Plaintiff asserted numerous causes of action arising under federal and state law, specifically that Defendants violated the Americans with Disabilities Act ("ADA"), the Rehabilitation Act, the Age Discrimination in Employment Act ("ADEA"), New York State Human Rights Law ("NYSHRL"), and New York Executive Law ("NYEL"). Id. ¶¶ 65-85, 92-99, 135-46. Plaintiff also asserted claims under Title VII of the Civil Rights Act as well as violations of the First Amendment Due Process Clause of the United States Constitution. Id. ¶¶ 86-91, 100-34.
B. Procedural Background
On April 10, 2018, noting that Plaintiff still worked at the JAC, Defendants moved to dismiss the Complaint pursuant to Rule 12(b)(6). See DE 9. On November 15, 2018, Judge Spatt granted Defendants' motion, in part, and dismissed the following claims, with prejudice: (1) disability discrimination under the ADA and Rehabilitation Act; (2) hostile work environment under the ADA; (3) Title VII retaliation; (4) First Amendment redress of grievance; (5) procedural due process; and (6) NYSHRL. See DE 25 at 45. Judge Spatt also dismissed Plaintiff's claims for discrimination under the ADEA and First Amendment free speech violations, without prejudice. Id. For the claims dismissed without prejudice, Plaintiff was granted leave to replead. Id. at 46. Moreover, Judge Spatt permitted Plaintiff's ADA claim to survive with respect to his temporary assignment to the JAC. Id. at 45.

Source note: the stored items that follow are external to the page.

/-- The 8 bits of FXM stand between two fixed ones, across the second and the third field
(42_base_branch_cr_system.md R822). -/
theorem roundTrips_mtcrf (fxm : BitVec 8) (rs : Gpr) : RoundTrips (.mtcrf fxm rs) := by
  refine roundTrips_x31 rfl (by decide) (need_of (decide_eq_true ⟨?first, ?last, rfl⟩) (congrArg (Instr.mtcrf · rs) ?fxm))
  case first | last =>
    simp (disch := decide) only [asm, BitVec.extractLsb'_append_eq_of_le, BitVec.extractLsb'_append_eq_of_add_le]
    rfl
  case fxm =>
    have across {op : BitVec 6} {d a b : BitVec 5} :
        (op ++ d ++ a ++ b).extractLsb' 1 8 = (op ++ d ++ a).extractLsb' 0 4 ++ b.extractLsb' 1 4 :=
      extract_append_across (m := 4) (n := 4) rfl
    simp (disch := decide) only [asm, across, BitVec.extractLsb'_append_eq_of_le, BitVec.extractLsb'_append_eq_of_add_le,
      Nat.reduceSub, BitVec.extractLsb'_eq_self]
    exact join_extract (v := 4) (w := 4) fxm

theorem roundTrips_dnh (dui : BitVec 5) (duis : BitVec 10) : RoundTrips (.dnh dui duis) :=
  roundTrips_x19 rfl rfl (need_of rfl (congrArg (Instr.dnh dui) (join_extract (v := 5) (w := 5) duis)))

theorem roundTrips_eDnh (dui : BitVec 5) (duis : BitVec 10) : RoundTrips (.eDnh dui duis) :=
  roundTrips_x31v rfl rfl (need_of rfl (congrArg (Instr.eDnh dui) (join_extract (v := 5) (w := 5) duis)))

end Sys2Proof
end

section
/-! PROOF. Every instruction, by the form of its encoding (O5). -/

namespace Sys2Proof

theorem roundTrips (i : Instr) (wf : i.wellFormed = true) : RoundTrips i := by
  cases i
  -- Book E pages only: the D forms, the rotates with a mask, primary opcode 19.
  case addi | addis | addic | addicDot | subfic | mulli | andiDot | andisDot | ori | oris | xori | xoris | lbz | lbzu
      | lhz | lhzu | lha | lhau | lwz | lwzu | stb | stbu | sth | sthu | stw | stwu | lmw | stmw | twi =>
    exact roundTrips_d rfl rfl rfl
  case cmpi | cmpli => exact roundTrips_d rfl rfl (need_of (decide_eq_true (crf_zero _)) (by rw [crf_field]))
  case rlwinm | rlwimi | rlwnm => exact roundTrips_rotate rfl rfl rfl fun _ => rfl
  case b li aa lk => exact roundTrips_b li aa lk
  case bc bo bi bd aa lk => exact roundTrips_bc bo bi bd aa lk
  case sc => exact roundTrips_bookE rfl rfl rfl
  case bclr _ _ lk | bcctr _ _ lk => cases lk <;> exact roundTrips_x19 rfl rfl rfl
  case crand | crandc | creqv | crnand | crnor | cror | crorc | crxor | rfi | rfci | isync | rfdi | rfmci =>
    exact roundTrips_x19 rfl rfl rfl
  case mcrf =>
    exact roundTrips_x19 rfl rfl
      (need_of (decide_eq_true ⟨crf_zero _, crf_zero _, rfl, rfl⟩) (by rw [crf_field, crf_field]))
  case dnh dui duis => exact roundTrips_dnh dui duis
  -- Both kinds of page: primary opcode 31.
  case tlbre | tlbwe | tlbsx | tlbivax | tlbsync | icbi | dcba | dcbf | dcbi | dcbst | dcbz | lbzx | lbzux | lhzx | lhzux
      | lhax | lhaux | lwzx | lwzux | stbx | stbux | sthx | sthux | stwx | stwux | lhbrx | lwbrx | sthbrx | stwbrx | mfcr
      | tw | mfmsr | mtmsr | wrtee | wait | msync | mbar | lbarx | lharx | lwarx | stbcxDot | sthcxDot | stwcxDot =>
    exact roundTrips_x31 rfl (by decide) rfl
  case add _ _ _ oe rc | addc _ _ _ oe rc | adde _ _ _ oe rc | addme _ _ oe rc | addze _ _ oe rc | subf _ _ _ oe rc
      | subfc _ _ _ oe rc | subfe _ _ _ oe rc | subfme _ _ oe rc | subfze _ _ oe rc | neg _ _ oe rc | mullw _ _ _ oe rc
      | divw _ _ _ oe rc | divwu _ _ _ oe rc =>
    cases oe <;> cases rc <;> exact roundTrips_x31 rfl (by decide) rfl
  case mulhw _ _ _ rc | mulhwu _ _ _ rc | and _ _ _ rc | andc _ _ _ rc | or _ _ _ rc | orc _ _ _ rc | xor _ _ _ rc
      | nand _ _ _ rc | nor _ _ _ rc | eqv _ _ _ rc | extsb _ _ rc | extsh _ _ rc | cntlzw _ _ rc | slw _ _ _ rc
      | srw _ _ _ rc | sraw _ _ _ rc | srawi _ _ _ rc =>
    cases rc <;> exact roundTrips_x31 rfl (by decide) rfl
  case icbt | dcbt | dcbtst | dcbtls | dcbtstls | dcblc | icbtls | icblc =>
    exact roundTrips_x31 rfl (by decide) (need_of (decide_eq_true ⟨ct_zero _, rfl⟩) (by rw [ct_field]))
  case cmp | cmpl => exact roundTrips_x31 rfl (by decide) (need_of (decide_eq_true ⟨crf_zero _, rfl⟩) (by rw [crf_field]))
  case mcrxr =>
    exact roundTrips_x31 rfl (by decide) (need_of (decide_eq_true ⟨crf_zero _, rfl, rfl, rfl⟩) (by rw [crf_field]))
  case mfspr | mfdcr | mfpmr => exact roundTrips_number rfl (by decide) rfl fun _ _ => rfl
  case mtspr _ rs => exact roundTrips_number (f := (.mtspr · rs)) rfl (by decide) rfl fun _ _ => rfl
  case mtdcr _ rs => exact roundTrips_number (f := (.mtdcr · rs)) rfl (by decide) rfl fun _ _ => rfl
  case mtpmr _ rs => exact roundTrips_number (f := (.mtpmr · rs)) rfl (by decide) rfl fun _ _ => rfl
  case wrteei e => cases e <;> exact roundTrips_x31 rfl (by decide) rfl
  case mtcrf fxm rs => exact roundTrips_mtcrf fxm rs
  case isel rt ra rb crb => exact roundTrips_isel rt ra rb crb
  -- VLE pages only: the halfwords.
  case seIllegal | seIsync | seSc | seRfi | seRfci | seRfdi | seRfmci | seDnh => exact roundTrips_half rfl rfl rfl
  case seBlr lk | seBctr lk => cases lk <;> exact roundTrips_half rfl rfl rfl
  case seNot | seNeg | seMflr | seMtlr | seMfctr | seMtctr | seExtzb | seExtsb | seExtzh | seExtsh =>
    exact roundTrips_one wf rfl rfl rfl fun _ => rfl
  case seMr | seAdd | seMullw | seSub | seSubf | seCmp | seCmpl | seCmph | seCmphl | seSrw | seSraw | seSlw | seOr
      | seAndc =>
    exact roundTrips_pair wf rfl rfl rfl fun _ _ => rfl
  case seAnd _ _ rc => exact roundTrips_pair (f := (.seAnd · · rc)) wf rfl rfl rfl fun _ _ => by cases rc <;> rfl
  case seMtar => exact roundTrips_seMtar wf
  case seMfar => exact roundTrips_seMfar wf
  case seAddi | seCmpli => exact roundTrips_oimm wf rfl rfl rfl (fun _ _ => rfl) fun _ _ => rfl
  case seSubi _ _ rc =>
    exact roundTrips_oimm (f := (.seSubi · · rc)) wf rfl rfl rfl (fun _ _ => by cases rc <;> rfl)
      fun _ _ => by cases rc <;> rfl
  case seCmpi | seBmaski | seAndi | seBclri | seBgeni | seBseti | seBtsti | seSrwi | seSrawi | seSlwi =>
    exact roundTrips_ui5 wf rfl rfl rfl (fun _ _ => rfl) fun _ _ => rfl
  case seLi _ ui7 => exact roundTrips_seLi wf ui7
  case seLbz | seStb | seLhz | seSth | seLwz | seStw => exact roundTrips_sd4 wf rfl rfl rfl fun _ _ => rfl
  case seB bd8 lk => exact roundTrips_seB bd8 lk
  case seBc bo16 bi16 bd8 => exact roundTrips_seBc bo16 bi16 bd8
  -- VLE pages only: the words.
  case eLbz | eStb | eLha | eLwz | eStw | eLhz | eSth | eAdd16i => exact roundTrips_vleD rfl rfl rfl rfl
  case eLmvgprw | eStmvgprw | eLmvsprw | eStmvsprw | eLmvsrrw | eStmvsrrw | eLmvcsrrw | eStmvcsrrw | eLmvdsrrw
      | eStmvdsrrw | eLmvmcsrrw | eStmvmcsrrw | eLbzu | eLhzu | eLwzu | eLhau | eStbu | eSthu | eStwu | eLmw | eStmw =>
    exact roundTrips_d8 rfl rfl rfl
  case eAddi _ _ f _ _ rc | eAddic _ _ f _ _ rc | eSubfic _ _ f _ _ rc | eAndi _ _ f _ _ rc | eOri _ _ f _ _ rc
      | eXori _ _ f _ _ rc =>
    cases rc <;> cases f <;> exact roundTrips_sci8 rfl rfl rfl
  case eMulli _ _ f _ _ => cases f <;> exact roundTrips_sci8 rfl rfl rfl
  case eCmpi _ _ f _ _ | eCmpli _ _ f _ _ => cases f <;> exact roundTrips_cmp8 rfl rfl rfl
  case eLi rd li20 => exact roundTrips_eLi rd li20
  case eAdd2iDot | eAdd2is | eCmp16i | eMull2i | eCmph16i | eCmpl16i | eCmphl16i =>
    exact roundTrips_i16a rfl rfl rfl fun _ _ => rfl
  case eOr2i | eAnd2iDot | eOr2is | eLis | eAnd2isDot => exact roundTrips_i16l rfl rfl rfl fun _ _ => rfl
  case eRlwimi ra rs sh mb me => exact roundTrips_eRlwimi ra rs sh mb me
  case eRlwinm ra rs sh mb me => exact roundTrips_eRlwinm ra rs sh mb me
  case eB bd24 lk => exact roundTrips_eB bd24 lk
  case eBc bo32 bi32 bd15 lk => exact roundTrips_eBc bo32 bi32 bd15 lk
  case eCmph | eCmphl => exact roundTrips_x31v rfl rfl (need_of (decide_eq_true ⟨crf_zero _, rfl⟩) (by rw [crf_field]))
  case eMcrf =>
    exact roundTrips_x31v rfl rfl
      (need_of (decide_eq_true ⟨crf_zero _, crf_zero _, rfl, rfl⟩) (by rw [crf_field, crf_field]))
  case eCrnor | eCrandc | eCrxor | eCrnand | eCrand | eCreqv | eCrorc | eCror => exact roundTrips_x31v rfl rfl rfl
  case eSlwi _ _ _ rc | eRlw _ _ _ rc | eRlwi _ _ _ rc | eSrwi _ _ _ rc => cases rc <;> exact roundTrips_x31v rfl rfl rfl
  case eDnh dui duis => exact roundTrips_eDnh dui duis
  -- Both kinds of page: primary opcode 4. Every row left has three 5-bit fields and an extended opcode.
  case efscmpgt | efscmplt | efscmpeq | efststgt | efststlt | efststeq | evfscmpgt | evfscmplt | evfscmpeq | evfststgt
      | evfststlt | evfststeq | evcmpeq | evcmpgts | evcmpgtu | evcmplts | evcmpltu =>
    exact roundTrips_ev rfl (need_of (decide_eq_true (crf_zero _)) (by rw [crf_field]))
  case evsel rd ra rb crs => exact roundTrips_evsel rd ra rb crs
  all_goals exact roundTrips_ev rfl rfl

/-- Settles O5, by cases on the instruction: each row of the opcode table is read back by the form of its encoding, whatever
bytes follow. -/
theorem encodeDecode : Obligations.EncodeDecode := by
  intro i vle rest wf page
  exact decode_of_reads rest (roundTrips i wf vle page)

end Sys2Proof
end

section
/-! PROOF. Instructions that end in an integer result, and the adding and subtracting instructions of Book E (O9, O10). -/

namespace Sys2Proof.Machine

section
variable {s : State} {i : Instr} {len : Nat} {rt : Gpr} {rc : Bool}

/-! Integer results. -/

theorem runs_result {r v : Word} {ca ca' ov ov' : Option Bool} (h : exec i s = .next (s.result len rt r ca ov rc))
    (hv : r = v := by rfl) (hca : ca = ca' := by rfl) (hov : ov = ov' := by rfl) :
    Runs i s (IntResult len rt v ca' ov' rc s) := by
  subst hv hca hov
  exact ⟨_, h, result_spec s len rt r ca ov rc⟩

/-! Sums of two words and a carry (40_base_integer.md R601). -/

theorem ofInt_one (c : Bool) : BitVec.ofInt 32 (one c) = if c then 1#32 else 0#32 := by cases c <;> rfl

theorem add3_carry_one (a b : Word) (c : Bool) : (add3 a b c).2.1 = decide (2 ^ 32 ≤ a.toNat + b.toNat + one c) := by
  rw [add3_carry, decide_eq_decide]
  cases c <;> simp only [one, if_true, if_false, Bool.false_eq_true] <;> omega

theorem add3_overflow_one (a b : Word) (c : Bool) : (add3 a b c).2.2 = noFit (a.toInt + b.toInt + one c) := by
  rw [add3_overflow]
  rfl

/-- An instruction that ends in a sum, in terms of the word `v`, the carry out and the exact signed sum `n`. -/
theorem runs_sum {a b v : Word} {c carry oe : Bool} {ca : Option Bool} {n : Int}
    (h : exec i s = .next (s.resultAdd len rt (add3 a b c) carry oe rc)) (hv : a + b + BitVec.ofInt 32 (one c) = v)
    (hca : (if carry then some (decide (2 ^ 32 ≤ a.toNat + b.toNat + one c)) else none) = ca)
    (hn : a.toInt + b.toInt + one c = n) :
    Runs i s (IntResult len rt v ca (if oe then some (noFit n) else none) rc s) := by
  refine runs_result h ?_ ?_ ?_
  · rw [add3_sum, ← ofInt_one, hv]
  · rw [add3_carry_one, hca]
  · rw [add3_overflow_one, hn]

end

/-! The words and the carries that the forms add (40_base_integer.md R612 to R626). -/

section
variable (a b : Word) (c : Bool)

theorem sum_without_carry : a + b + BitVec.ofInt 32 (one false) = a + b := BitVec.add_zero _

theorem exact_sum_without_carry : a.toInt + b.toInt + one false = a.toInt + b.toInt := Int.add_zero _

theorem carry_out_without_carry :
    decide ((2 : Int) ^ 32 ≤ a.toNat + b.toNat + one false) = decide (2 ^ 32 ≤ a.toNat + b.toNat) := by
  rw [decide_eq_decide]
  simp only [one, Bool.false_eq_true, if_false]
  omega

/-- A sum with all ones carries out, unless nothing but zeros is added to them. -/
theorem carry_out_ones :
    decide ((2 : Int) ^ 32 ≤ a.toNat + (0xFFFFFFFF#32).toNat + one c) = decide (a ≠ 0#32 ∨ c = true) := by
  rw [decide_eq_decide, ne_eq, ← BitVec.toNat_inj]
  cases c <;> simp [one] <;> omega

/-- A sum with zero carries out only where the carry runs through all ones. -/
theorem carry_out_zero :
    decide ((2 : Int) ^ 32 ≤ a.toNat + (0#32).toNat + one c) = decide (a = 0xFFFFFFFF#32 ∧ c = true) := by
  have ha := a.isLt
  rw [decide_eq_decide, ← BitVec.toNat_inj]
  cases c <;> simp [one] <;> omega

Plaintiff filed an Amended Complaint on December 15, 2018 which raised the following claims: (a) ADA retaliation; (b) ADEA discrimination and hostile work environment; (c) a § 1983 claim under the ADA, the Rehabilitation Act, and the Fourteenth Amendment; (d) a § 1983 First Amendment free speech claim; and (d) an NYSHRL claim. See Amended Complaint ("Am. Compl.") [DE 29]. In response to the Amended Complaint, Defendants filed two motions. First, on January 8, 2019, Defendants filed a motion pursuant to Rule 12(b)(6) to dismiss all but Plaintiff's ADA retaliation claim. DE 31; 33. Defendants argued that the Amended Complaint contained causes of action and factual allegations which had already been dismissed with prejudice by Judge Spatt. See DE 33 at 9-13. Defendants also sought dismissal of Plaintiff's ADEA hostile work environment claim and claims against individual defendants because the claims were not adequately pled. Id. at 14- 20. Then, on January 10, 2019, Defendants filed a motion for sanctions against Plaintiff and his then counsel, Ms. Gilliam, pursuant to Rule 11 of the Federal Rules of Civil Procedure, 28 U.S.C. § 1927, and 42 U.S.C. § 1988. DE 34. In the motion for sanctions, Defendants argued that Plaintiff's Amended Complaint raised several causes of action and contained factual allegations from the original Complaint which Judge Spatt had already dismissed with prejudice. Id.; DE 35; 36. Defendants sought an award of costs, expenses, attorneys' fees, and any other relief which Judge Spatt deemed proper. DE 36 at 17.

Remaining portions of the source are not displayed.